The need to create surveillance systems that go beyond data release and generate useful, relevant, and accessible information to make appropriate decisions has been widely recognized. To reach this goal, the design and implementation of surveillance systems should consider not only technical issues but aspects that guarantee their sustainability and utility and, more important, the utilization of surveillance data for resource allocation and planning of health programs and interventions. Until now, key issues, such as political will, community involvement, local structures, decision-making processes, and accountability in surveillance outcomes, have been neglected.

For many years we have faced the same problems, all against the backdrop of an epidemiological mosaic where infectious and communicable diseases coexist, with limited capacity to conduct surveillance, low priority given to data by decision makers, and limited utilization of information, among other issues.

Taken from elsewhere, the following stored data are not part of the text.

/-- R103: an instruction word has no Label-form target, and its offset is even. -/
theorem even_offset_of_wellFormed {i : Instr} {target : JumpTarget} (hwf : i.wellFormed = true)
    (h : i.target? = some target) : ∃ off, target = .offset off ∧ off.toNat % 2 = 0 := by
  have hfits : ∃ n, targetFits n target = true := by
    cases i with
    | jal => exact ⟨21, Option.some.inj h ▸ hwf⟩
    | beq | bne | blt | bge | bltu | bgeu => exact ⟨13, Option.some.inj h ▸ hwf⟩
    | _ => nomatch h
  obtain ⟨n, hfits⟩ := hfits
  obtain ⟨off, htarget, heven, -⟩ := (targetFits_iff n target).1 hfits
  exact ⟨off, htarget, (even_iff_extractLsb'_zero off).2 heven⟩

/-! ### UnknownLabel -/

/-- R235: an instruction raises UnknownLabel exactly where it takes an unbound label as its target. -/
theorem exec_eq_unknownLabel_iff (i : Instr) (s : State) (name : LabelName) :
    exec i s = .fault (.unknownLabel name) ↔
      i.target? = some (.label name) ∧ i.takesTarget s ∧ s.labelAddress name = none := by
  constructor
  · intro hexec
    rcases exec_cases i s with ⟨_, _, _, -, -, h⟩ | ⟨_, -, -, h⟩ | ⟨_, _, _, -, -, h⟩ | ⟨name', htarget, hunbound, h⟩
    · nomatch h.symm.trans hexec
    · nomatch h.symm.trans hexec
    · nomatch h.symm.trans hexec
    · cases h.symm.trans hexec
      refine ⟨htarget, by_contra fun huntaken => ?_, hunbound⟩
      nomatch (exec_of_not_takesTarget htarget huntaken).symm.trans hexec
  · rintro ⟨htarget, htakes, hunbound⟩
    exact exec_of_takesTarget_of_resolve_error htarget htakes (State.resolve_label_unbound hunbound)

theorem step_eq_unknownLabel_iff (s : State) (name : LabelName) : step s = .fault (.unknownLabel name) ↔
    ∃ i, s.fetch = .instr i ∧ i.target? = some (.label name) ∧ i.takesTarget s ∧ s.labelAddress name = none := by
  simp only [← exec_eq_unknownLabel_iff]
  constructor
  · intro h
    rcases step_cases s with ⟨i, hfetch, hstep⟩ | ⟨-, hstep⟩
    · exact ⟨i, hfetch, hstep.symm.trans h⟩
    · nomatch hstep.symm.trans h
  · rintro ⟨i, hfetch, hexec⟩
    exact (step_of_fetch_instr hfetch).trans hexec

/-- A word that is fetched raises no UnknownLabel: what it decodes to names no label. -/
theorem step_ne_unknownLabel_of_word {s : State} {w : Word} (hw : s.slotHold (s.pc.toNat % imemBytes / 4) = .word w)
    (name : LabelName) : step s ≠ .fault (.unknownLabel name) := by
  intro h
  obtain ⟨i, hfetch, htarget, -, -⟩ := (step_eq_unknownLabel_iff s name).1 h
  rw [State.fetch_eq] at hfetch
  obtain ⟨off, hoff, -⟩ := even_offset_of_wellFormed (wellFormed_of_decode (decode_of_slot_instr hw hfetch)) htarget
  nomatch hoff

/-- R266: a name that the loaded lines declare is bound: its own line binds it, and no later line unbinds a name. -/
theorem labelAddress_loadLines_of_mem {p : Program} {addr : Nat} {s t : State} {name : LabelName}
    (hname : ProgramLine.label name ∈ p) (h : loadLines p addr s = .ok t) : t.labelAddress name ≠ none := by
  induction p generalizing addr s with
  | nil => nomatch hname
  | cons line p ih =>
    cases line with
    | instruction i =>
      exact ih ((List.mem_cons.1 hname).resolve_left nofun) (loadLines_instruction_ok h).2
    | label name' =>
      by_cases hmem : ProgramLine.label name ∈ p
      · exact ih hmem h
      · cases (List.mem_cons.1 hname).resolve_right hmem
        rw [labelAddress_loadLines_of_not_mem hmem ((loadLines_label _ _ _ _).symm.trans h),
          State.labelAddress_bindLabel, if_pos rfl]
        nofun

/-- Settles O6: the step's error is the fetched record's, no word names a label, and a declared name is bound. -/
theorem unknownLabelOnlyFromTakenUnboundLabels : Obligations.UnknownLabelOnlyFromTakenUnboundLabels :=
  ⟨step_eq_unknownLabel_iff, fun _ _ name hw => step_ne_unknownLabel_of_word hw name,
    fun _ _ _ hload hname => labelAddress_loadLines_of_mem hname hload⟩

/-! ### The pc of a machine loaded from words -/

/-- The mask of R141 takes bit 0 off. -/
theorem toNat_and_clearBit0 (v : Word) : (v &&& 0xFFFFFFFE#32).toNat = v.toNat / 2 * 2 := by
  have hshift : v &&& 0xFFFFFFFE#32 = v >>> 1 <<< 1 :=
    (BitVec.shiftLeft_ushiftRight (x := v) (n := 1)).symm
  rw [hshift, BitVec.toNat_shiftLeft, BitVec.toNat_ushiftRight, Nat.shiftRight_eq_div_pow, Nat.shiftLeft_eq]
  omega

theorem even_nextPc {s : State} (h : s.pc.toNat % 2 = 0) : s.nextPc.toNat % 2 = 0 := by
  rw [State.nextPc, BitVec.toNat_add, BitVec.toNat_ofNat]
  omega

/-- An encodable record takes an even pc to an even pc: by 4, by an even offset, or with bit 0 cleared. -/
theorem even_pc_of_exec {i : Instr} {s t : State} (hwf : i.wellFormed = true) (hpc : s.pc.toNat % 2 = 0)
    (hexec : exec i s = .next t) : t.pc.toNat % 2 = 0 := by
  cases htarget : i.target? with
  | none =>
    rcases exec_pc_of_no_target htarget hexec with ⟨a, ht⟩ | ht
    · rw [ht, toNat_and_clearBit0]
      exact Nat.mul_mod_left _ 2
    · exact ht ▸ even_nextPc hpc
  | some target =>
    obtain ⟨off, rfl, hoff⟩ := even_offset_of_wellFormed hwf htarget
    rcases exec_pc_of_target htarget hexec with hres | ht
    · rw [← Except.ok.inj hres, BitVec.toNat_add]
      omega
    · exact ht ▸ even_nextPc hpc

/-- Settles O13: a step keeps the slots, and the record it executes, decoded from a word, is encodable. -/
theorem wordLevelPcStaysEven : Obligations.WordLevelPcStaysEven := by
  intro s t hwords hpc h
  obtain ⟨i, hfetch, hexec⟩ := exec_of_step_next h
  obtain ⟨himem, -⟩ := exec_keeps_imem_and_labels hexec
  obtain ⟨w, hw⟩ := hwords (iTrans s.pc)
  refine ⟨fun k => ?_, even_pc_of_exec (wellFormed_of_decode (decode_of_slot_instr hw hfetch)) hpc hexec⟩
  rw [State.slotHold_congr himem]
  exact hwords k

end Sys2Proof.Machine
end

section
/-! SUPPORT. AUIPC (40_upper_immediate.md R131), JAL and JALR (41_jumps.md R140, R141) and SLTIU
(45_integer_immediate.md R183): what each writes, and the settlement of O24, O25, O26 and O40. -/

namespace Sys2Proof.Machine

theorem exec_auipc (rd : Reg) (imm : Word) (s : State) :
    exec (.auipc rd imm) s = s.commit rd (s.pc + upperImmediate imm) s.nextPc := rfl

/-- Settles O24: AUIPC's words decode by its row, and the value is the wrapping sum with `toNat_upperImmediate`'s. -/
theorem auipcAddsTheShiftedImmediateToThePc : Obligations.AuipcAddsTheShiftedImmediateToThePc := by
  refine ⟨wordsDecodeTo_row (.auipc 0#5 0#32), fun rd imm s => ?_⟩
  refine computes_of_exec_eq_commit (exec_auipc rd imm s) ?_
  rw [BitVec.toNat_add, toNat_upperImmediate]

/-- R140: a JAL whose target resolves writes the link and the pc, and nothing else. -/
theorem writesRegister_exec_jal {rd : Reg} {target : JumpTarget} {s : State} {a : Word}
    (h : s.resolve target = .ok a) :
    ∃ t, exec (.jal rd target) s = .next t ∧ WritesRegister s t rd (s.pc + 4#32) a :=
  ⟨_, exec_jal_of_resolve_ok h, writesRegister_commit s rd s.nextPc a⟩

theorem exec_jal_of_unbound {rd : Reg} {name : LabelName} {s : State} (h : s.labelAddress name = none) :
    exec (.jal rd (.label name)) s = .fault (.unknownLabel name) :=
  exec_jal_of_resolve_error (State.resolve_label_unbound h)

/-- Settles O25: JAL's words decode by its row; both target forms resolve, or the step errs and ends the run. -/
theorem jalLinksAndJumps : Obligations.JalLinksAndJumps := by
  refine ⟨wordsDecodeTo_row (.jal 0#5 (.offset 0#32)), fun rd s => ⟨?offset, ?bound, ?unbound, ?run⟩⟩
  case offset => exact fun off => writesRegister_exec_jal (State.resolve_offset s off)
  case bound => exact fun name a h => writesRegister_exec_jal (State.resolve_label_bound h)
  case unbound => exact fun name h => exec_jal_of_unbound h
  case run =>
    exact fun name h hfetch => run_succ_of_step_fault ((step_of_fetch_instr hfetch).trans (exec_jal_of_unbound h)) 0

theorem exec_jalr (rd base : Reg) (offset : Word) (s : State) : exec (.jalr rd base offset) s =
    s.commit rd s.nextPc ((s.readReg base + offset) &&& 0xFFFFFFFE#32) := rfl

/-- Settles O26: JALR's words decode by its row, and the committed pc is the old base's sum with bit 0 cleared. -/
theorem jalrLinksAndJumpsToTheEvenSum : Obligations.JalrLinksAndJumpsToTheEvenSum := by
  refine ⟨wordsDecodeTo_row (.jalr 0#5 0#5 0#32), fun rd base offset s => ?_⟩
  refine ⟨_, _, exec_jalr rd base offset s, ?_, writesRegister_commit s rd _ _⟩
  rw [toNat_and_clearBit0, BitVec.toNat_add]

theorem exec_sltiu (rd rs1 : Reg) (imm : Word) (s : State) :
    exec (.sltiu rd rs1 imm) s = integerImmediate .sltu rd rs1 imm s := rfl

/-- Settles O40: the words decode by SLTIU's row, and the value is `toNat_oneIf_lessUnsigned`'s. -/
theorem sltiuComparesUnsigned : Obligations.SltiuComparesUnsigned := by
  refine ⟨wordsDecodeTo_row (.sltiu 0#5 0#5 0#32), fun rd rs1 imm s => ?_⟩
  exact computes_of_exec_eq_integerImmediate (exec_sltiu rd rs1 imm s) (toNat_oneIf_lessUnsigned _ _)

end Sys2Proof.Machine
end

section
/-! SUPPORT. The data port (20_memory.md R58 to R65): a read of `n` bytes as a number, reads after writes, the
extension of a half, and the settlement of O18 to O22, O33, O34, O36 and O37. -/

namespace Sys2Proof.Machine

/-- Settles O18: the byte is the window byte, as the load takes it. -/
theorem byteEnabledLoadZeroesDisabledBytes : Obligations.ByteEnabledLoadZeroesDisabledBytes := by
  intro s a be i hi
  rw [State.extractLsb'_dmemLoad s a be hi, State.loadedByte, windowIndex_eq]

/-- Settles O19: an enabled window byte takes its byte of the value, and nothing else is written. -/
theorem byteEnabledStoreWritesEnabledBytes : Obligations.ByteEnabledStoreWritesEnabledBytes := by
  intro s a be v
  simp only [← windowIndex_eq]
  exact ⟨fun i hi hbe => s.dmemByte_dmemStore_self a be v hi hbe, fun k hk => s.dmemByte_dmemStore_ne a be v k hk,
    s.dmemStore_pc v a be, State.readReg_congr (s.dmemStore_regs v a be), s.dmemStore_imem v a be,
    s.dmemStore_labels v a be⟩

/-! ### A read as a number -/

/-- A field is the quotient of the word's value by the weight of its lowest bit, modulo the field's size. -/
theorem toNat_field (w : Word) (start len : Nat) :
    (w.extractLsb' start len).toNat = w.toNat / 2 ^ start % 2 ^ len := by
  rw [BitVec.extractLsb'_toNat, Nat.shiftRight_eq_div_pow]

/-- R58: where the `n` bytes at an address are those of a value, their little-endian value is the value modulo
2^(8n). -/
theorem littleEndian_eq_mod {s : State} {a v : Word} {n : Nat}
    (h : ∀ i, i < n → s.dmemByte (accessedIndex a i) = v.extractLsb' (8 * i) 8) :
    littleEndian s a n = v.toNat % 2 ^ (8 * n) := by
  induction n with
  | zero => rw [littleEndian, Nat.mul_zero, Nat.pow_zero, Nat.mod_one]
  | succ n ih =>
    have hbyte := toNat_field v (8 * n) 8
    rw [← h n n.lt_succ_self] at hbyte
    rw [littleEndian, ih fun i hi => h i (Nat.lt_succ_of_lt hi), hbyte, Nat.mul_succ, Nat.pow_add, Nat.mod_mul,
      Nat.mul_comm (2 ^ (8 * n))]

/-- R60, R62: the bytes that are not enabled are 0, so a read of `n` bytes lies below 2^(8n). -/
theorem State.toNat_memRead_lt (s : State) (a : Word) (n : AccessSize) :
    (s.memRead a n).toNat < 2 ^ (8 * n.bytes) := by
  refine Nat.lt_pow_two_of_testBit _ fun i hi => ?_
  rw [BitVec.testBit_toNat]
  by_cases hi32 : i < 32
  · have hbyte : (s.memRead a n).extractLsb' (8 * (i / 8)) 8 = 0#8 := by
      have hdisabled : n.enables.getLsbD (i / 8) = false := by
        rw [n.enables_getLsbD _ (by omega), decide_eq_false (by omega)]
      rw [State.memRead, State.extractLsb'_dmemLoad s a _ (by omega), State.loadedByte, hdisabled]
      rfl
    have hbit := congrArg (fun b => b.getLsbD (i % 8)) hbyte
    rw [BitVec.getLsbD_extractLsb', Nat.div_add_mod, BitVec.getLsbD_zero, decide_eq_true (Nat.mod_lt i (by decide)),
      Bool.true_and] at hbit
    exact hbit
  · exact BitVec.getLsbD_of_ge _ _ (Nat.le_of_not_lt hi32)

/-- The little-endian value of the first `k` of the bytes that a read takes. -/
theorem State.toNat_memRead_mod (s : State) (a : Word) (n : AccessSize) {k : Nat} (hk : k ≤ n.bytes) :
    (s.memRead a n).toNat % 2 ^ (8 * k) = littleEndian s a k :=
  (littleEndian_eq_mod fun _ hi => (s.extractLsb'_memRead a n (hi.trans_le hk)).symm).symm

/-- R62: `MemRead(a, n)` is the little-endian value of its `n` bytes. -/
theorem State.toNat_memRead (s : State) (a : Word) (n : AccessSize) :
    (s.memRead a n).toNat = littleEndian s a n.bytes := by
  rw [← s.toNat_memRead_mod a n (Nat.le_refl _), Nat.mod_eq_of_lt (s.toNat_memRead_lt a n)]

/-- Settles O20: it is `State.toNat_memRead`. -/
theorem memReadIsLittleEndian : Obligations.MemReadIsLittleEndian := State.toNat_memRead

/-! ### Reads after writes -/

/-- The read byte is one that the write wrote. -/
theorem State.extractLsb'_memRead_memWrite_of_eq (s : State) {a b : Word} (v : Word) {m n : AccessSize} {j k : Nat}
    (hj : j < m.bytes) (hk : k < n.bytes) (h : accessedIndex b k = accessedIndex a j) :
    ((s.memWrite a m v).memRead b n).extractLsb' (8 * k) 8 = v.extractLsb' (8 * j) 8 := by
  rw [State.extractLsb'_memRead _ b n hk, h, ← windowIndex_eq, State.dmemByte_memWrite_self s a m v hj]

/-- The read byte is none that the write wrote. -/
theorem State.extractLsb'_memRead_memWrite_of_ne (s : State) {a b : Word} (v : Word) {m n : AccessSize} {k : Nat}
    (hk : k < n.bytes) (h : ∀ j, j < m.bytes → accessedIndex b k ≠ accessedIndex a j) :
    ((s.memWrite a m v).memRead b n).extractLsb' (8 * k) 8 = s.dmemByte (accessedIndex b k) := by
  rw [State.extractLsb'_memRead _ b n hk, State.dmemByte_memWrite_ne s a m v _ fun j hj => windowIndex_eq a j ▸ h j hj]

theorem accessedIndex_inj {a : Word} {i j : Nat} (hi : i < 4) (hj : j < 4)
    (h : accessedIndex a i = accessedIndex a j) : i = j := by
  rw [← windowIndex_eq, ← windowIndex_eq] at h
  exact windowIndex_inj hi hj h

/-- The `i`-th byte of a window is the first of the window at the address `i` further on, across every wrap. -/
theorem accessedIndex_add (a : Word) (i : Nat) :
    accessedIndex (a + BitVec.ofNat 32 i) 0 = accessedIndex a i := by
  rw [accessedIndex, accessedIndex, BitVec.toNat_add, BitVec.toNat_ofNat, dmemBytes_eq]
  omega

Technical, management, and political approaches involving new partnerships, new ways to involve different stakeholders in the process, new methods and tools, and ways to overcome resource restrictions and improve surveillance effectiveness must be devised. An alternative approach has been suggested to meet the aforementioned problems and to make surveillance socially responsible, relevant, and effective, not only for reporting but also for its contribution to producing and sustaining health changes. In this chapter, the vision, strategies, methods, tools, and results of a community-based surveillance system are presented. Three aspects are addressed: the context in which the surveillance is applied, the theory supporting the surveillance system, and the perspectives, goals, solutions, and lessons learned from previous experience.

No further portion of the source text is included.